[Given entries Boundary: Start]
/-- Settles O46: a read reads nothing that a read writes, and a write of any register but CMD is idempotent. -/
theorem readsChangeNothingAndDataWritesAreIdempotent : Obligations.ReadsChangeNothingAndDataWritesAreIdempotent := by
  constructor
  · intro s t width off h
    obtain ⟨_, hread, h4, rfl⟩ | ⟨_, _, hwrite, -⟩ := hostStep_cases h
    · cases hread
      refine ⟨hostRead_frame (regAt off) s, fun hb => ?_⟩
      rw [hostStep_read off _ h4, hostRead_hostRead (regAt off) hb]
    · cases hwrite
  · intro s t off v hlow hhigh h
    obtain ⟨_, hread, -⟩ | ⟨_, _, hwrite, h4, rfl⟩ := hostStep_cases h
    · cases hread
    · cases hwrite
      have hcmd : regAt off ≠ .cmd := by
        rw [Ne, regAt_eq_cmd_iff h4]
        rintro rfl
        simp at hlow
      rw [hostStep_write off v _ h4, hostWrite_hostWrite hcmd]

/-- Settles O47: each write sets its column, and the columns in order are the block's bytes in serialized order. -/
theorem loadedBlockReadsBack : Obligations.LoadedBlockReadsBack := by
  intro s v0 v1 v2 v3 hb
  exact ⟨_, hostAll_loadBlock hb v0 v1 v2 v3, stateToBytes_words v0 v1 v2 v3, bytesToState_stateToBytes _, rfl, rfl,
    rfl, rfl, rfl, rfl, hostStep_read_column rfl (regAt_state 0) hb rfl,
    hostStep_read_column rfl (regAt_state 1) hb rfl, hostStep_read_column rfl (regAt_state 2) hb rfl,
    hostStep_read_column rfl (regAt_state 3) hb rfl⟩

/-- Settles O48: BASE is 4096 times its page number, and an offset is an address less BASE. -/
theorem windowIsFourKilobytesAtBase : Obligations.WindowIsFourKilobytesAtBase :=
  ⟨Nat.mul_mod_right 4096 Config.basePage, offsetOf_eq_some_iff⟩

/-- Settles O49: label, read and branch, one line after another. -/
theorem waitLoopsWhileBusy : Obligations.WaitLoopsWhileBusy := fun s n vars => ⟨_, hostLines_waitSystem s n vars⟩

end
end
[Given entries Boundary: End]
**Work instruction**
Set down exactly the line that holds "rw [Ne, regAt_eq_cmd_iff h4]" and all lines after it to the end of the data.

**Output for this task**
        rw [Ne, regAt_eq_cmd_iff h4]
        rintro rfl
        simp at hlow
      rw [hostStep_write off v _ h4, hostWrite_hostWrite hcmd]

/-- Settles O47: each write sets its column, and the columns in order are the block's bytes in serialized order. -/
theorem loadedBlockReadsBack : Obligations.LoadedBlockReadsBack := by
  intro s v0 v1 v2 v3 hb
  exact ⟨_, hostAll_loadBlock hb v0 v1 v2 v3, stateToBytes_words v0 v1 v2 v3, bytesToState_stateToBytes _, rfl, rfl,
    rfl, rfl, rfl, rfl, hostStep_read_column rfl (regAt_state 0) hb rfl,
    hostStep_read_column rfl (regAt_state 1) hb rfl, hostStep_read_column rfl (regAt_state 2) hb rfl,
    hostStep_read_column rfl (regAt_state 3) hb rfl⟩

/-- Settles O48: BASE is 4096 times its page number, and an offset is an address less BASE. -/
theorem windowIsFourKilobytesAtBase : Obligations.WindowIsFourKilobytesAtBase :=
  ⟨Nat.mul_mod_right 4096 Config.basePage, offsetOf_eq_some_iff⟩

/-- Settles O49: label, read and branch, one line after another. -/
theorem waitLoopsWhileBusy : Obligations.WaitLoopsWhileBusy := fun s n vars => ⟨_, hostLines_waitSystem s n vars⟩

end
end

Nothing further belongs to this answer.